(Given data begins)

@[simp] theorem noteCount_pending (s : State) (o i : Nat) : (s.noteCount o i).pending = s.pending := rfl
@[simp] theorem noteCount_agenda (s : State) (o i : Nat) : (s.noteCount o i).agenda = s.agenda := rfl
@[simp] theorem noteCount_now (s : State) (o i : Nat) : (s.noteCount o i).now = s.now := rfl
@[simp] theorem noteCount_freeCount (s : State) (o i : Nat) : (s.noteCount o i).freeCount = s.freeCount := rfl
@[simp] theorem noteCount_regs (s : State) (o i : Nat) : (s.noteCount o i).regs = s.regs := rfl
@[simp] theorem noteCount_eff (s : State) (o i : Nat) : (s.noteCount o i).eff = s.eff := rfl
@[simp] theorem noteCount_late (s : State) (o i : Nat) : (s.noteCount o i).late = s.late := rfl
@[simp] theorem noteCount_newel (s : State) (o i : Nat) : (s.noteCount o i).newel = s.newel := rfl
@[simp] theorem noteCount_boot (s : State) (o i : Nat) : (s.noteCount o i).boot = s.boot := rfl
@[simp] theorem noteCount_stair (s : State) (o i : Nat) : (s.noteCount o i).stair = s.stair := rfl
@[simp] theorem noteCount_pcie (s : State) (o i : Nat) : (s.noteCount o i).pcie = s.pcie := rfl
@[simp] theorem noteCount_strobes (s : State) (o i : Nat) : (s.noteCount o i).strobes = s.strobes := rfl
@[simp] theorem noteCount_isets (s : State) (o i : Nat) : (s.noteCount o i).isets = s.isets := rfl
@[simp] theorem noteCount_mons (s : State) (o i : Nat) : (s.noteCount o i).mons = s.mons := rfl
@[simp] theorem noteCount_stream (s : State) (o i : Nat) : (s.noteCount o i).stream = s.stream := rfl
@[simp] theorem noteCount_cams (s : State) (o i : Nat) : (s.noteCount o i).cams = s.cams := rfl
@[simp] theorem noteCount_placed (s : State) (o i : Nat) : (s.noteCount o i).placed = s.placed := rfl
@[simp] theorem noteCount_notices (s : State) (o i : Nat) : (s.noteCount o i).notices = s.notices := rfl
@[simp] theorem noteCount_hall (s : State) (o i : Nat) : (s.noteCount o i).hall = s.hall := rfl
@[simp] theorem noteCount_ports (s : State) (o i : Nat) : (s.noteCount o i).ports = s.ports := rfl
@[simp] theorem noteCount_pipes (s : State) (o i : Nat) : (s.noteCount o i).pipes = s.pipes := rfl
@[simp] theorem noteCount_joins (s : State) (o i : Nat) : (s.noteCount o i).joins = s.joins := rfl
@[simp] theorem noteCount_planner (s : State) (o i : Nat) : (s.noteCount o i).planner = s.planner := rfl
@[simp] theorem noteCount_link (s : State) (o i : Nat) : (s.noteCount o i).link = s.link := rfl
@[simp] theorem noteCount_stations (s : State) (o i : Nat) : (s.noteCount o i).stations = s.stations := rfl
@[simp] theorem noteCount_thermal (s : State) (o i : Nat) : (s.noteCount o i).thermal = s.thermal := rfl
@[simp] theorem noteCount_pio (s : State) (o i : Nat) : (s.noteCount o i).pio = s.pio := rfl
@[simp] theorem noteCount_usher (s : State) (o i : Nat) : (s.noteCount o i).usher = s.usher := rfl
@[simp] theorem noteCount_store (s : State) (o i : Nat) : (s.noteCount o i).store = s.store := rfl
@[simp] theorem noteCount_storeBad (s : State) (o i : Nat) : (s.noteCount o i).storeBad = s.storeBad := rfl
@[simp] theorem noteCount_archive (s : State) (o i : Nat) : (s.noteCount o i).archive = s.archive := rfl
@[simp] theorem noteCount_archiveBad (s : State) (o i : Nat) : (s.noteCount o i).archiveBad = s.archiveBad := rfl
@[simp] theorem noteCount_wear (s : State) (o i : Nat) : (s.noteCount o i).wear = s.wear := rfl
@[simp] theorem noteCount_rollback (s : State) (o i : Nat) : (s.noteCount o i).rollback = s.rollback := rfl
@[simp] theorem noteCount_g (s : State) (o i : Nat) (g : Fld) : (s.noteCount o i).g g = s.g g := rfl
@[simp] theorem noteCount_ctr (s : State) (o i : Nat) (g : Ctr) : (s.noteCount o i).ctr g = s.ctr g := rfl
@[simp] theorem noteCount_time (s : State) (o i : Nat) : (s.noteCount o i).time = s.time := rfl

(Given data ends)
(Given data begins)

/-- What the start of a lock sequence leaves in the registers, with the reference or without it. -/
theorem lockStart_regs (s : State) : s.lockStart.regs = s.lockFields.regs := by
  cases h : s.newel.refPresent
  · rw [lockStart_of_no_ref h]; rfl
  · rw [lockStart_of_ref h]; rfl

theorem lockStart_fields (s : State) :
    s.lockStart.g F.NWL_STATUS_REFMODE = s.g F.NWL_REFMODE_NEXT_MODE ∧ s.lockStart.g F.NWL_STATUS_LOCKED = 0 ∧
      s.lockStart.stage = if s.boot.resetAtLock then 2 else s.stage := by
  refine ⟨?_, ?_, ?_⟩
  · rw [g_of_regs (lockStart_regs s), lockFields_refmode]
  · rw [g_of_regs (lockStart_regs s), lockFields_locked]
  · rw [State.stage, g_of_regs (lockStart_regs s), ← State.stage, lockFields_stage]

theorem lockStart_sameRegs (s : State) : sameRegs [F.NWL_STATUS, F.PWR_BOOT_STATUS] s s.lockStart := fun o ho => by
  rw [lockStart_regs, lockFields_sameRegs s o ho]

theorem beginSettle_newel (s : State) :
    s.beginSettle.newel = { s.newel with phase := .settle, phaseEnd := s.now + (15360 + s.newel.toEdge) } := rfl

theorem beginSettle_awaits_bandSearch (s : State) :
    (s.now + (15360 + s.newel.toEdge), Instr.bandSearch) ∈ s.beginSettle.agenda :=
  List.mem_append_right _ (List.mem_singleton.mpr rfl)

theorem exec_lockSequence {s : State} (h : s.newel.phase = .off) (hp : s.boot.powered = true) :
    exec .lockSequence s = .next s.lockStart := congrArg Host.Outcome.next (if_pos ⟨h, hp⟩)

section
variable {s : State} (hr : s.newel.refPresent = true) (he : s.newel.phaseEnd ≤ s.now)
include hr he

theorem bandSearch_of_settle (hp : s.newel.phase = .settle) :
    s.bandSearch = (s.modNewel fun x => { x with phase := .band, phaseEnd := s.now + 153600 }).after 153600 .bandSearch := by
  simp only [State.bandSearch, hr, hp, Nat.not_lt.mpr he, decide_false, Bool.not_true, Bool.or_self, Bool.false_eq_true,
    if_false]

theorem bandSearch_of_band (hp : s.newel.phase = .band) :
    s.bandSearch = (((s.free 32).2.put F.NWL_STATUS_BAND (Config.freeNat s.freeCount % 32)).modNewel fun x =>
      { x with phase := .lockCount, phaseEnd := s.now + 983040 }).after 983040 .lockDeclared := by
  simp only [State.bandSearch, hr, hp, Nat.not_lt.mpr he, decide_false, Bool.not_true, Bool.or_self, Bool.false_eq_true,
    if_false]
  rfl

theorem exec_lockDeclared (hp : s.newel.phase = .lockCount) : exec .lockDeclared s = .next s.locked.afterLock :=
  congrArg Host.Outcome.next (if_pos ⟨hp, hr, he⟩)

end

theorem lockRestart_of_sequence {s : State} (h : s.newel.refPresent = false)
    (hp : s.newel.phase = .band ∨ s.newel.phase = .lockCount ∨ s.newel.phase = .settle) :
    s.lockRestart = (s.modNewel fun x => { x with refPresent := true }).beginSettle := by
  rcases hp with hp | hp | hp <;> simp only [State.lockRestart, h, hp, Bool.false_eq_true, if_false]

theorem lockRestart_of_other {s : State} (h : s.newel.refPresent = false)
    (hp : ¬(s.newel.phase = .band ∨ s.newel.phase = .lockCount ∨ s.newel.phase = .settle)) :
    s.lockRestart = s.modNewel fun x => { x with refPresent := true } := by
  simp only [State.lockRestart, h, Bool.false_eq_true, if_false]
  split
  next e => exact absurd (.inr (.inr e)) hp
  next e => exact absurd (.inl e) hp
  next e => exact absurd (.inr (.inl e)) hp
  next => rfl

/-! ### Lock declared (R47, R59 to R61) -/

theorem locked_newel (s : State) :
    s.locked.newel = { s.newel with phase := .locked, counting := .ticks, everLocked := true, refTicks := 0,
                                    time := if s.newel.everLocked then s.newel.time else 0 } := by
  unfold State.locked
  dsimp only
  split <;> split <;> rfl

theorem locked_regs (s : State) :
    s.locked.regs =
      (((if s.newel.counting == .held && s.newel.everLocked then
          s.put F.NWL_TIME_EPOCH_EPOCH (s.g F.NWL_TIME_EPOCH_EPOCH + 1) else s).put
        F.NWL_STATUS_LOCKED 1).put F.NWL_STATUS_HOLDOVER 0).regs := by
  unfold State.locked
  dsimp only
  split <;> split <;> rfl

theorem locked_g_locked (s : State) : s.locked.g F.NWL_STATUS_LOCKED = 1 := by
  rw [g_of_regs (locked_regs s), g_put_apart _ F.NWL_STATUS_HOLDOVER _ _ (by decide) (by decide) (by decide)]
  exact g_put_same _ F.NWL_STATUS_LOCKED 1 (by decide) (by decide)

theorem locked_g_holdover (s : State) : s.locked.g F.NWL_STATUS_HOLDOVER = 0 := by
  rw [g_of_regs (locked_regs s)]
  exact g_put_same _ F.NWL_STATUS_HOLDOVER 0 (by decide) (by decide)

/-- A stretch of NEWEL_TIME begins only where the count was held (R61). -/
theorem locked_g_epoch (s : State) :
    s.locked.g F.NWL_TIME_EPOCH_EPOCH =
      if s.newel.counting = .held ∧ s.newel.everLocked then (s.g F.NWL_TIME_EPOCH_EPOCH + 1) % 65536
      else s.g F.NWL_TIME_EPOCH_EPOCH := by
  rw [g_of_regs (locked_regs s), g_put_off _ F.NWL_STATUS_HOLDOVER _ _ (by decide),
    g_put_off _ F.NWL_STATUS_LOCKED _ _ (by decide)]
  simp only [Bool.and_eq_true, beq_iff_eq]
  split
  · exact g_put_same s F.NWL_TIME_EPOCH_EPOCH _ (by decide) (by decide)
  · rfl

(Given data ends)

→ **What you have to do**
Look through the data above. Each line containing the word "lockCount" needs to be copied.

→ **Written solution**
      { x with phase := .lockCount, phaseEnd := s.now + 983040 }).after 983040 .lockDeclared := by
theorem exec_lockDeclared (hp : s.newel.phase = .lockCount) : exec .lockDeclared s = .next s.locked.afterLock :=
    (hp : s.newel.phase = .band ∨ s.newel.phase = .lockCount ∨ s.newel.phase = .settle) :
    (hp : ¬(s.newel.phase = .band ∨ s.newel.phase = .lockCount ∨ s.newel.phase = .settle)) :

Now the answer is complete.